Clinicians generally expressed positive sentiments regarding the use of scribes, although the impact of scribes has shown mixed results. Postintervention surveys frequently revealed a downward trend in burnout metrics and an upward trend in wellness metrics.[48] [50] [59] Clinicians reported feeling less mentally burdened,[34] [56] experiencing increased joy in their practice,[28] [35] and having more time to focus on communication with their patients.[46] [49] [53] Contrastingly, studies conducted in an academic general internal medicine and dermatology clinic found that physician burnout was already low at baseline and remained unchanged after implementing scribes.[44] [53]

Additionally, two studies reported a decrease in documentation time with the implementation of scribes.[48] [51] Time logs have revealed significant reductions in time spent on the EHR, such as a 50% decrease in overall documentation time,[41] a reduction of 3 minutes and 28 seconds per patient,[60] and a reduction of 53.4 minutes in postclinic documentation time.[53]
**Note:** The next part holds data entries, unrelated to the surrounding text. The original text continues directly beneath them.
-- ==== Sys2Proof/Tests/Slice0.lean ====
section
/-! SUPPORT. Tests: well-formedness refuses an ill-formed term for each of its checks; known answers of the spec; and for every statement of
Certificates/Slice0/Obligations.lean a witness that meets its hypotheses, clause by clause. -/

namespace Sys2Proof.Machine
set_option Elab.async false
set_option maxRecDepth 20000
set_option linter.unusedVariables false

/-! Well-formedness -/

/-- A request beyond the longest payload. -/
def longReq : Req := { payload := zeros 4097 }

/-- A request that says AUTH and carries no tag. -/
def untagged : Req := { flags := 0x40 }

/-- A burst request. -/
def req0 : MemReq := { addr := 0, client := .scanOut, write := false }

/-- The shortest frame. -/
def frame0 : EthFrame := { dstMac := 0, kind := .other }

/-- An RTP packet without sample rows. -/
def rtp0 : RtpPkt := { pt := 0, seq := 0, ts := 0, marker := false, srds := [] }

theorem test_wellFormed_a : ([
  .poresetNRise 0 0, .supplyOutOfRange 0, .supplyBackInRange 0 0 0, .pllLossOfLock 0, .coreFault 0 0,
  .temperatureMeasurement (List.replicate 12 none), .pcieEndpointReset 0, .descriptorFetch 0 none none, .cmdRingEnable 0 0,
  .udpCommandDatagram 0 0 0 0 0 false [], .undefinedOpcode 0 {}, .registerWrite 0 0 0, .rateLimitRelease 0, .prtCfgFuncWrite 0 0,
  .prtCfgFecEnWrite 0 false, .portQualified 0, .portOpenTimeout 0 false, .linkLost 0 false] : List Instr).all Instr.wf = true := by decide +kernel

theorem test_wellFormed_b : ([
  .linkQualifiesAgain 0, .syncMarkerReceived 0 0 (zeros 8), .superframeLockLost 0, .markerError 0 (zeros 8), .slotTransmit 0 0,
  .cellReceived 0 0 0 (zeros 276), .transitEgress 0 0 0, .eclipseMarkerReceived 0 (zeros 8), .prtCntClr 0 0, .tmuNowRead 0, .shrefEdgeCapture 0 0,
  .tmuCapPop 0, .timeSyncSend 0 false, .pdreqSend 0, .ptpMessageReceived 4 {}, .leadSubframeCut 0 0 0, .ingestFrameReceived 4 frame0,
  .streamEnable 0 0] : List Instr).all Instr.wf = true := by decide +kernel

theorem test_wellFormed_c : ([
  .streamDisable 0 0, .streamPacketReceived 0 0 rtp0, .packetLossDeclared 0, .legLoss 0 0, .lockWindowEnd 0, .ingStrCntClr 0 0, .composeTile 0 0 0 0,
  .encodeSubframe 0 false, .transportGroupDecode 0 0 0, .surfaceBlockPack 0 0, .subframeProcessBegin 0 0, .subframeWriteComplete 0 0 0,
  .pipelineCheckFailure 0 0 0 false, .zoneStale 0, .windowCut false 0, .dramRequestIssue 0 [], .requestPromotion 0,
     .dramReadComplete 0 []] : List Instr).all Instr.wf = true := by decide +kernel

theorem test_wellFormed_d : ([
  .refreshDue 0 0, .retrainDue 0, .retrainWindow 0 none, .retrainForced 0 none, .powerDownEntry 0 0, .caParityAlert 0, .scrubRead 0,
  .memChCntClr 0 0, .irefTargetWrite 0 0, .integrationBoundary (List.replicate 4 []) 0, .dutyFrame (List.replicate 64 0) false false,
  .requestFrame [] false, .plainBeaconReceived 0 (zeros 8), .beaconLoss 0, .wakeBeaconReceived 0 (zeros 8), .resumeBeaconReceived 0 (zeros 8),
  .pllLockRegained 0, .coreRestartComplete 0] : List Instr).all Instr.wf = true := by decide +kernel

/-- One check of each command fails here. -/
theorem test_illFormed_a : ([
  .poresetNRise 4 0, .poresetNRise 0 4, .supplyOutOfRange 11, .supplyBackInRange 11 0 0, .supplyBackInRange 0 4 0, .supplyBackInRange 0 0 4,
  .pllLossOfLock 16, .coreFault 2 0, .coreFault 0 3, .temperatureMeasurement [], .pcieEndpointReset 3, .descriptorFetch 16 none none,
  .descriptorFetch 0 (some []) none, .cmdRingEnable 16 0, .udpCommandDatagram 8 0 0 0 0 false [], .undefinedOpcode 65536 {},
  .undefinedOpcode 0x0999 longReq, .registerWrite 16777216 0 0] : List Instr).all (fun i => !i.wf) = true := by decide +kernel

/-- One check of each command fails here. -/
theorem test_illFormed_b : ([
  .registerWrite 2 0 0, .registerWrite 0 16 0, .rateLimitRelease 1024, .prtCfgFuncWrite 8 0, .prtCfgFuncWrite 0 16, .prtCfgFecEnWrite 8 false,
  .portQualified 8, .portOpenTimeout 8 false, .linkLost 8 false, .linkQualifiesAgain 8, .syncMarkerReceived 8 0 (zeros 8),
  .syncMarkerReceived 0 0 [], .superframeLockLost 8, .markerError 8 (zeros 8), .markerError 0 [], .slotTransmit 8 0, .cellReceived 8 0 0 (zeros 276),
  .cellReceived 0 16 0 (zeros 276)] : List Instr).all (fun i => !i.wf) = true := by decide +kernel

/-- One check of each command fails here. -/
theorem test_illFormed_c : ([
  .cellReceived 0 0 0 [], .transitEgress 8 0 0, .transitEgress 0 0 5, .eclipseMarkerReceived 8 (zeros 8), .eclipseMarkerReceived 0 [],
  .prtCntClr 8 0, .tmuNowRead 48, .tmuNowRead 2, .shrefEdgeCapture 4 0, .tmuCapPop 4, .timeSyncSend 8 false, .pdreqSend 8, .ptpMessageReceived 3 {},
  .ptpMessageReceived 8 {}, .ptpMessageReceived 4 { kind := 4 }, .leadSubframeCut 4 0 0, .leadSubframeCut 0 4 0, .leadSubframeCut 0 0 8192] : List Instr).all (fun i => !i.wf) = true := by decide +kernel

/-- One check of each command fails here. -/
theorem test_illFormed_d : ([
  .ingestFrameReceived 3 frame0, .ingestFrameReceived 8 frame0, .ingestFrameReceived 4 { frame0 with len := 63 }, .streamEnable 4 0,
  .streamDisable 4 0, .streamPacketReceived 4 0 rtp0, .streamPacketReceived 0 2 rtp0, .streamPacketReceived 0 0 { rtp0 with pt := 128 },
  .packetLossDeclared 4, .legLoss 4 0, .legLoss 0 2, .lockWindowEnd 4, .ingStrCntClr 4 0, .composeTile 0 4 0 0, .composeTile 0 0 4 0,
  .composeTile 0 0 0 64, .encodeSubframe 8 false, .transportGroupDecode 4 0 0] : List Instr).all (fun i => !i.wf) = true := by decide +kernel

/-- One check of each command fails here. -/
theorem test_illFormed_e : ([
  .transportGroupDecode 0 8192 0, .transportGroupDecode 0 0 1024, .surfaceBlockPack 4 0, .subframeProcessBegin 4 0, .subframeProcessBegin 0 8192,
  .subframeWriteComplete 4 0 0, .pipelineCheckFailure 4 0 0 false, .pipelineCheckFailure 0 0 1024 false, .zoneStale 64, .windowCut false 64,
  .dramRequestIssue 4 [], .dramRequestIssue 0 [{ req0 with addr := 32 }], .requestPromotion 4, .dramReadComplete 4 [], .refreshDue 4 0,
  .refreshDue 0 2, .retrainDue 4, .retrainWindow 4 none] : List Instr).all (fun i => !i.wf) = true := by decide +kernel

/-- One check of each command fails here. -/
theorem test_illFormed_f : ([
  .retrainForced 4 none, .powerDownEntry 4 0, .powerDownEntry 0 2, .caParityAlert 4, .scrubRead 4, .memChCntClr 4 0, .irefTargetWrite 16 0,
  .integrationBoundary [] 0, .dutyFrame [] false false, .requestFrame (zeros 4097) false, .plainBeaconReceived 8 (zeros 8),
  .plainBeaconReceived 0 [], .beaconLoss 8, .wakeBeaconReceived 8 (zeros 8), .wakeBeaconReceived 0 [], .resumeBeaconReceived 8 (zeros 8),
  .resumeBeaconReceived 0 [], .pllLockRegained 16] : List Instr).all (fun i => !i.wf) = true := by decide +kernel

/-- One check of each command fails here. -/
theorem test_illFormed_g : ([
  .coreRestartComplete 2] : List Instr).all (fun i => !i.wf) = true := by decide +kernel

theorem test_requests_a : ([
  Instr.nop, Instr.getInfo, Instr.regRead, Instr.regWrite, Instr.halt, Instr.resume, Instr.arm, Instr.coreRestart, Instr.warmReset, Instr.credStatus,
  Instr.probeNearest, Instr.assignAddress, Instr.portOpen, Instr.portClose, Instr.releaseAddress, Instr.topoRead, Instr.eclipseSend,
  Instr.eclipseClear, Instr.timeRead, Instr.timeSet, Instr.timeRate, Instr.timeSelect, Instr.ptpConfig, Instr.pathCal, Instr.timeStatus,
  Instr.lchConfig, Instr.lchStart, Instr.lchStop, Instr.shrefConfig, Instr.lchStatus] : List (Req → Instr)).all (fun c => (c {}).wf && !(c longReq).wf && !(c untagged).wf) = true := by decide +kernel

theorem test_requests_b : ([
  Instr.surfaceAlloc, Instr.surfaceWrite, Instr.layerConfig, Instr.flip, Instr.fenceSignal, Instr.meshLoad, Instr.streamConfig, Instr.protLayerSet,
  Instr.protLayerClear, Instr.coderConfig, Instr.coderStatus, Instr.lppConfig, Instr.lutLoad, Instr.almanacLoad, Instr.almanacEnable, Instr.zoneRead,
  Instr.emsConfig, Instr.emitEnable, Instr.emitDisable, Instr.setupTransfer, Instr.driverStatus, Instr.memConfig, Instr.memStatus, Instr.memRelease,
  Instr.scrubConfig, Instr.pairConfig, Instr.pairStatus, Instr.pairHandover, Instr.stateSave, Instr.stateRestore] : List (Req → Instr)).all (fun c => (c {}).wf && !(c longReq).wf && !(c untagged).wf) = true := by decide +kernel

theorem test_requests_c : ([
  Instr.calRun, Instr.calTrimLoad, Instr.calStatus, Instr.metRead, Instr.metLogRead, Instr.metSealed, Instr.metIdent, Instr.attest,
  Instr.credProvision, Instr.credRevoke, Instr.credPerm, Instr.sessionKey, Instr.debugOpen, Instr.imgBegin, Instr.imgBlock, Instr.imgVerify,
  Instr.imgActivate, Instr.imgAbort, Instr.imgConfirm, Instr.imgStatus, Instr.pwrSet, Instr.sleepPropose, Instr.sleepCommit, Instr.sleepResume,
  Instr.pwrStatus, Instr.evtRead, Instr.evtClear, Instr.evtConfig, Instr.faultEpoch, Instr.evtSubscribe] : List (Req → Instr)).all (fun c => (c {}).wf && !(c longReq).wf && !(c untagged).wf) = true := by decide +kernel

theorem test_messages : ([
  Instr.tileReplyReceived, Instr.evtNotify, Instr.timeSyncReceived, Instr.followReceived, Instr.dreqReceived, Instr.drespReceived,
  Instr.pdreqReceived, Instr.pdrespReceived, Instr.loopCellReturn, Instr.lnchCellReceived, Instr.claimReceived, Instr.renewReceived,
  Instr.ackReceived, Instr.takeReceived, Instr.rmapReceived, Instr.handoverReceived] : List (Msg → Instr)).all (fun c => (c {}).wf && !(c { port := 8 }).wf && !(c { typ := 16 }).wf &&
    !(c { src := 4096 }).wf && !(c { dest := 4096 }).wf && !(c { key := 4 }).wf) = true := by decide +kernel

theorem test_frames : frame0.wf = true ∧ ({ frame0 with dstMac := 2 ^ 48 }).wf = false ∧ ({ frame0 with len := 9217 }).wf = false ∧
    ({ frame0 with vlan := some 4096 }).wf = false ∧ rtp0.wf = true ∧ ({ rtp0 with seq := 2 ^ 32 }).wf = false ∧
       ({ rtp0 with ts := 2 ^ 32 }).wf = false ∧
    ({ rtp0 with srds := List.replicate 4 { row := 0, offset := 0, data := [] } }).wf = false ∧ req0.wf = true ∧
       ({ req0 with addr := 32 }).wf = false ∧
    ({ req0 with write := true, data := zeros 63 }).wf = false := by decide +kernel

/-! States the tests and witnesses stand on -/


/-- A chip out of reset in a role. -/
def chip (role : Role) : State :=
  { State.reset with pwr := { State.reset.pwr with role := role, phase := .up, poresetLow := false, inert := false } }

/-- A tile out of reset. -/
def tile : State := chip .tile

/-- A lead out of reset. -/
def lead : State := chip .lead

/-! A state with one part changed. -/

def State.onPwr (s : State) (f : PwrS → PwrS) : State := { s with pwr := f s.pwr }
def State.onEvt (s : State) (f : EvtS → EvtS) : State := { s with evt := f s.evt }
def State.onCmd (s : State) (f : CmdS → CmdS) : State := { s with cmd := f s.cmd }
def State.onKs (s : State) (f : KeyStore → KeyStore) : State := { s with ks := f s.ks }
def State.onOtp (s : State) (f : OtpS → OtpS) : State := { s with otp := f s.otp }
def State.onFlash (s : State) (f : FlashS → FlashS) : State := { s with flash := f s.flash }
def State.onSec (s : State) (f : SecS → SecS) : State := { s with sec := f s.sec }
def State.onKey (s : State) (f : KeyS → KeyS) : State := { s with key := f s.key }
def State.onNet (s : State) (f : NetS → NetS) : State := { s with net := f s.net }
def State.onTmu (s : State) (f : TmuS → TmuS) : State := { s with tmu := f s.tmu }
def State.onLch (s : State) (f : LchS → LchS) : State := { s with lch := f s.lch }
def State.onMem (s : State) (f : MemS → MemS) : State := { s with mem := f s.mem }
def State.onPix (s : State) (f : PixS → PixS) : State := { s with pix := f s.pix }
def State.onLpp (s : State) (f : LppS → LppS) : State := { s with lpp := f s.lpp }
def State.onEms (s : State) (f : EmsS → EmsS) : State := { s with ems := f s.ems }
def State.onCal (s : State) (f : CalS → CalS) : State := { s with cal := f s.cal }
def State.onPai (s : State) (f : PaiS → PaiS) : State := { s with pai := f s.pai }
def State.onMet (s : State) (f : MetS → MetS) : State := { s with met := f s.met }
def State.onMetm (s : State) (f : MetMain → MetMain) : State := { s with metm := f s.metm }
Studies also noted an unexpected increase in clinic productivity after hiring scribes. A prospective study on use of in-person scribes in an outpatient dermatology clinic reported a 29% increase in patients seen, translating into 2.5 patients per half-day session.[44] Similarly, a study based in a general internal medicine practice found that clinicians with scribes completed more visits per hour and generated more work Relative Value Units per hour.[26]

In general, the scribe program was well-received by patients.[26] [36] [44] [47] [52] In fact, some patients felt that physicians were more attentive during visits with the scribe present.[52] [53] Studies conducted in an academic setting noted that patients are accustomed to having additional individuals, such as medical students and residents, present during their appointments, which may contribute to their accepting attitude toward the presence of a scribe.[36] [44]
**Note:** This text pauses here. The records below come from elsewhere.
-- ==== Sys2Proof/Syntax.lean ====
section
/-!
DEFINITION. The commands the block takes: one constructor of `Instr` for each row of the opcode table, with the operands
of the row and, for what the outside world decides (an error, a code's verdict, a temperature), that outcome as an operand.
-/

namespace Sys2Proof.Machine

open Sys2Proof

/-- Where a DRAM line lies (Table — Retirement entry, with column and device). -/
structure Loc where
  chan : Nat
  sub  : Nat
  rank : Nat
  bg   : Nat
  bank : Nat
  row  : Nat
  col  : Nat
  dev  : Nat
  deriving DecidableEq, Repr

/-- R492: what the code of a DRAM line says when it is read. The environment decides; a line stored as poison reads as
poison whatever stands here. -/
inductive LineDec where
  | good
  /-- The poison word, with symbol errors in one device or without. -/
  | poisonWord (errors : Bool)
  /-- Corrected, all erroneous symbols in one device. -/
  | corrected
  /-- Any other syndrome. -/
  | uncorrectable
  deriving DecidableEq, Repr

/-- A read's environment: what its DRAM line decodes as and where the line lies. -/
structure ReadEnv where
  dec : LineDec
  loc : Loc
  deriving DecidableEq, Repr

/-- The sources of management accesses (R260), coded as WIN_LEASE.OWNER codes its holders. -/
inductive MgmtSrc where
  | window
  | smbus
  | i3c
  | relay
  | keaquin
  deriving DecidableEq, Repr


/-- MetaValue of a CXL.mem request: I (no copy kept), S (shared) or A (any). -/
inductive Meta where
  | i | s | a
  deriving DecidableEq, Repr

/-- A CXL.mem request as received on a host port. Reads ignore `data`, `be` and `poison`. -/
structure MemReq where
  port   : Nat
  link   : Nat
  tag    : Nat
  /-- LD-ID, or SPID in SPID mode. -/
  src    : Nat
  mval   : Meta
  /-- DPA[47:6]. -/
  line   : Nat
  data   : List Byte
  /-- Byte enables, bit i for byte i. -/
  be     : Nat
  poison : Bool
  env    : ReadEnv
  /-- The sheet descriptor of the page turns out uncorrectable at this access (R134). -/
  sheetBad : Bool := false
  /-- The directory entry of the line turns out uncorrectable at this access (R342). -/
  dirBad : Bool := false
  deriving DecidableEq, Repr

/-- One flash target as its ONFI parameter page gives it (R526): target number, geometry, times in units of 100 ns,
1 µs and 1 ms, and what it supports. -/
structure FlashPar where
  target  : Nat
  luns    : Nat
  planes  : Nat
  /-- Pages per block, blocks per plane. -/
  ppb     : Nat
  bpp     : Nat
  /-- Page main and spare area, bytes. -/
  main    : Nat := 16384
  spare   : Nat := 2048
  /-- Highest NV-LPDDR4 rate, MT/s; 0 where the interface is another. -/
  rate    : Nat
  tR      : Nat
  tProg   : Nat
  tBers   : Nat
  /-- Program and erase suspend, with a latency of at most 1 µs. -/
  suspend : Bool := false
  fastSuspend : Bool := false
  retry   : Nat := 8
  /-- Factory bad blocks: LUN and block. -/
  bad     : List (Nat × Nat) := []
  deriving DecidableEq, Repr

/-- A Filalnis bundle as received: the header fields of *Table — Bundle header*, the payload, and what the receiver's
checks of the bytes say (R722, R725). -/
structure Bundle where
  typ     : Nat
  secure  : Bool := false
  poison  : Bool := false
  keyph   : Bool := false
  seq     : Nat := 0
  ack     : Nat := 0
  nak     : Bool := false
  crvc    : Nat := 0
  credits : Nat := 0
  dst     : Nat := 0
  src     : Nat := 0
  vc      : Nat := 0
  hops    : Nat := 0
  sten    : Nat := 0
  tag     : Nat := 0
  dpa     : Nat := 0
  arg     : Nat := 0
  payload : List Byte := []
  /-- The CRC-32C is good and no reserved bit is set (R723, R725). -/
  crcOk   : Bool := true
  /-- The tag verifies (R725, R735); meaningless unless SECURE. -/
  tagOk   : Bool := true
  deriving DecidableEq, Repr

/-- The configuration registers of a PCIe function that the block's rules read, as the host writes them. -/
structure FnCfg where
  busMaster : Bool
  memSpace  : Bool
  romEn     : Bool := false
  intDis    : Bool := true
  msixEn    : Bool := false
  msiEn     : Bool := false
  /-- MSI messages enabled. -/
  msiN      : Nat := 1
  pmeEn     : Bool := false
  /-- PME_Status is written 1 to clear. -/
  pmeClear  : Bool := false
  deriving DecidableEq, Repr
Several studies have highlighted certain challenges associated with the use of scribes. One notable issue was the dropout of some participants from the program due to dissatisfaction or scribe turnover.[48] Additionally, some clinicians expressed concerns regarding minor inaccuracies in the notes generated by the scribes.[56]

Six studies emphasized that cost served as a barrier to the adoption of scribes, prompting researchers to adopt various financing models.[27] [28] [46] [48] [53] [59] In two studies, the institution covered a portion of the expenses associated with hiring scribes, whereas the remaining cost was paid by either the individual departments[46] or participating physicians.[59] In the latter study, approximately half of the physicians dropped out of the study within the first year, likely due to the costs involved and the need for continuous quality assurance. In other studies, clinicians opted to increase the number of patients they saw at the clinic to offset the costs.[27] [48] [53] In one study, a tuition-based scribe fellowship program supplied scribes to the hospital, which alleviated the financial burden on the hospital and the physicians.[28]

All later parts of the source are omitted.